И, спору нет, пока существуют боги и пока человек верит в своих богов, этому складу мыслей сопутствует ощущение счастья. Все, что мы любим и чему суждено умереть, остается причастным священному. Любые земные воды несет какая-то нимфа. Вся нескладица, вся смятенность дольнего мира находит разрешение в той или иной высшей мудрости, а если кто и не хочет забыть о смерти, — другими словами, продолжает ее бояться. — то все равно: он умирает не сам по себе, но вместе с богом, который умер. Когда тебя окружают боги, быть поэтом легко. Но с нами дело обстоит иначе: мы приходим в мир, где богов уже нет. Мы больше не рассчитываем на помощь небес, освящающих поэтическое преображение реальности, и вынуждены задавать себе вопрос, в чем же теперь заключается его смысл.
Отсюда и другой вопрос: что для нас по-настоящему важно? чем мы в действительности дорожим? Должны ли мы отшатнуться от всего тленного, как от заразной болезни, и, подобно королю из рассказа Эдгара По{56}, затвориться в замке слова, в отдалении от зачумленных мест? Или мы любим утраченный предмет ради! него самого и хотим, чего бы нам то ни стоило, найти его вновь? Я, разумеется, не считаю, что существует ответ, обязательный для всех. Но я убежден, что современная поэзия — поэзия, оставшаяся без богов, — должна знать, к чему она стремится: лишь в этом случае она сможет судить о силе слов с подлинным знанием дела. Если все, чего мы хотим, — это спастись от небытия, пусть ценой обладания предметами, тогда слов, быть может, и достаточно. Такова была мысль, или, скорее, гипотеза Малларме. Но безграничная честность этого поэта обнаружила несостоятельность его собственного замысла.

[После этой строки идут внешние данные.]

/-- An uncorrectable word of the weights: they are loaded again, and every camera whose network is of the image falls back (R310). -/
def State.weightUe (s : State) (sn : Nat) : State :=
  let img := s.readingImage sn
  let s1 := (s.dropUnit sn).modSne sn fun x => { x with storeUe := satInc 8 x.storeUe, lastStatus := 0x0421 }
  let s2 := (s1.countUncorrectable 0x0902 (0x42_0000_0000 + sn * 0x10_0000) sn).note 0x0421 2 sn
  match img with
  | none => s2
  | some i =>
    let cs := s.imageCams sn i
    (cs.foldl (fun s c => s.modCam c fun k => { k with net := k.net.map fun n => { n with reloading := true } }) s2).switchAll cs

/-- The words that a unit of an SNE reads: its image in the weight store, and the stripe buffers. -/
def State.weightsBad (s : State) (sn : Nat) : Bool :=
  match s.readingImage sn with
  | some i => (s.sne.at sn).images.any fun x => x.1 == i && s.isBad (0x42_0000_0000 + sn * 0x10_0000 + x.2.1) x.2.2
  | none => false

/-- The output of the unit in progress, a stripe of a row-group, leaves the stripe port: merged into stage 7 when its camera is still on the network path
and the deadline has not passed; a late unit switches the camera (R268, R303). Its codes and its drains' counts are one function of the image and the unit's input (R298). -/
def unitCompleteEffect (t sn group stripe : Nat) (s0 : State) : State :=
  let s := s0.at t
  match (s.sne.at sn).unit.filter fun u => u.group == group && u.stripe == stripe with
  | none => s
  | some u =>
    let s1 := s.modSne sn fun x => { x with unit := none }
    let k := s1.cams.at u.cam
    if s.active && s.weightsBad sn then s.weightUe sn
    else if s.active && s.isBad (0x42_000C_0000 + sn * 0x10_0000) 0x4_0000 then s.bufferUe sn
    else
    match k.net, k.frames with
    | some n, f :: _ =>
      if !s.active || !n.active || f.num != u.frame || f.switchUnit.isSome || f.classical then s1
      else match n.groups.find? (·.index == u.group) with
        | none => s1
        | some g =>
          if g.deadline < s.now then s1.missDeadline u.cam u.group
          else
            let full := g.merged + 1 == f.stripes
            let image := s.netImage n
            let input := stripeInput n.header (f.raw k) u.group u.stripe
            let n1 := { n.modGroup u.group (fun g => { g with merged := g.merged + 1 }) with
              unitsNet := n.unitsNet + 1, layers := addLayers n.layers (stripeCounts (hLayers n.header) image input)
              minSlack := if full then some (min (n.minSlack.getD 0xFFFFFFFF) (g.deadline - s.now)) else n.minSlack }
            let n2 := { n1 with groups := if full then n1.groups.filter (·.index != u.group) else n1.groups }
            let s2 := s1.modCam u.cam fun k => { k.modHead fun f => { f with
              merged := aSet f.merged (u.group * f.stripes + u.stripe) (stripeOutput n.header image input (f.raw k) u.group u.stripe) } with net := some n2 }
            s2.returnGroups u.cam k.groupsN
    | _, _ => s1

/-- SNE_UNIT_COMPLETE (R298). -/
def execSneUnitComplete (t sn group stripe : Nat) (s : State) : Out := .next (unitCompleteEffect t sn group stripe s)

/-- A row-group's deadline has passed without its units returned: the camera falls back. -/
def rowGroupDeadlineEffect (t c : Nat) (s0 : State) : State :=
  let s := s0.at t
  match (s.cams.at c).net with
  | none => s
  | some n =>
    match n.groups.find? fun g => decide (g.deadline < s.now) with
    | none => s
    | some g => if s.active && n.active then s.missDeadline c g.index else s

/-- ROW_GROUP_DEADLINE (R303). -/
def execRowGroupDeadline (t c : Nat) (s : State) : Out := .next (rowGroupDeadlineEffect t c s)

/-! ## SNE_FAULT, SNE_WEIGHT_RELOAD_COMPLETE (R310) -/

/-- A fault of an SNE. -/
def sneFaultEffect (t sn : Nat) (f : SneFault) (s0 : State) : State :=
  let s := s0.at t
  let x := s.sne.at sn
  if !s.active || x.failed then s
  else
    let cur := match x.unit with
      | some u => [u.cam]
      | none => []
    match f with
    | .arrayParity a row =>
      let s1 := s.modSne sn fun x => { x with
        parity := satInc 8 x.parity, unit := none, lastStatus := 0x0420
        arrays := x.arrays.mod a fun y => { y with selftest := true, suspect := row } }
      (((s1.logError 0x0420 10 (4 * sn + a) 3 0 0xFFFF 0 (row.getD 0) 0).note 0x0420 2 sn).switchAll cur).updateHealth
    | .buffers => s.bufferUe sn
    | .weights => s.weightUe sn
    | .control => s.failSne sn
    | .corrected off bit => s.noteCorrected (.correctable bit) (0x42_0000_0000 + sn * 0x10_0000 + off % 0x10_0000)

/-- SNE_FAULT (R310). -/
def execSneFault (t sn : Nat) (f : SneFault) (s : State) : Out := .next (sneFaultEffect t sn f s)

/-- A weight reload from an image ends: its networks may return, or the check fails and they are suspended with 0x041E. -/
def weightReloadEffect (t sn image : Nat) (s0 : State) : State :=
  let s := s0.at t
  let cs := (s.imageCams sn image).filter fun c => ((s.cams.at c).net.map (·.reloading)).getD false
  match cs.head?.bind fun c => (s.cams.at c).net with
  | none => s
  | some n =>
    if !s.active then s
    else
      let ok := s.imageOk sn image n.header
      let s1 := cs.foldl (fun s c => s.modCam c fun k => { k with net := k.net.map fun n =>
        { n with reloading := false, suspended := n.suspended || !ok } }) s
      if ok then (s1.loadWeights sn image n.header).modSne sn fun x => { x with reloads := satInc 8 x.reloads }
      else (s1.modSne sn fun x => { x with reloads := satInc 8 x.reloads, lastStatus := 0x041E }).event 0x041E 2 sn [50]

/-- SNE_WEIGHT_RELOAD_COMPLETE (R310). -/
def execSneWeightReloadComplete (t sn image : Nat) (s : State) : Out := .next (weightReloadEffect t sn image s)

end Sys2Proof.Machine
end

IIКак бы то ни было, он пожертвовал во имя целого огромной частью. Признавая силу небытия, реальность которого он ясно видел, силу бренности и случая, Малларме, верный своим духовным принципам и, конечно же, своему строжайшему методу, отстранился едва ли не от всего на свете. Ради создания нового мира он изгнал из стихов все, что имело отношение к видимому облику предметов, презрел все, что было связано с удовольствиями и эмоциями, и, решительно порвав с действительностью, искал лишь ту безукоризненную форму вещей, какая пребывает и после их смерти, когда даже память о них улетучивается, — ту грань «почти полного, трепетного исчезновения»{57}, которую, как кажется, благодаря своей таинственной власти столь хорошо умеют раскрывать слова. Малларме хотел спасти лишь самую сердцевину бытия, а поскольку слова можно принять за нечто тождественное этой сердцевине, он верил, что ему это и вправду по силам. Коль скоро демиург оставил мир во власти всеразрушающего мрака, слово должно предпринять неудавшееся творение заново. Как бы ни был болен наш синтаксис, слово поэта, трезво-терпеливое и осмотрительное, попытается — постепенно процеживая, осветляя случайную, дисгармоничную реальность, — сложить из полученных сущностей, которые представляют собой лишь обломки громадного корабля, по-настоящему имманентный мир Идей и сделать Книгу{58} тем божественным вместилищем, которое удержит его на нашей земле. Поэзия должна спасти бытие, и тогда бытие спасет нас. Не был ли Малларме ослеплен гордыней, когда ставил перед собой подобную задачу? Вовсе нет: им двигало отвращение к мнимой удовлетворенности, любовь к поэзии, желание сделать наконец ответственный шаг, который, самое меньшее, вновь соединил бы поэзию и правду.
Ведь то, к чему пришел Малларме, было чистой правдой.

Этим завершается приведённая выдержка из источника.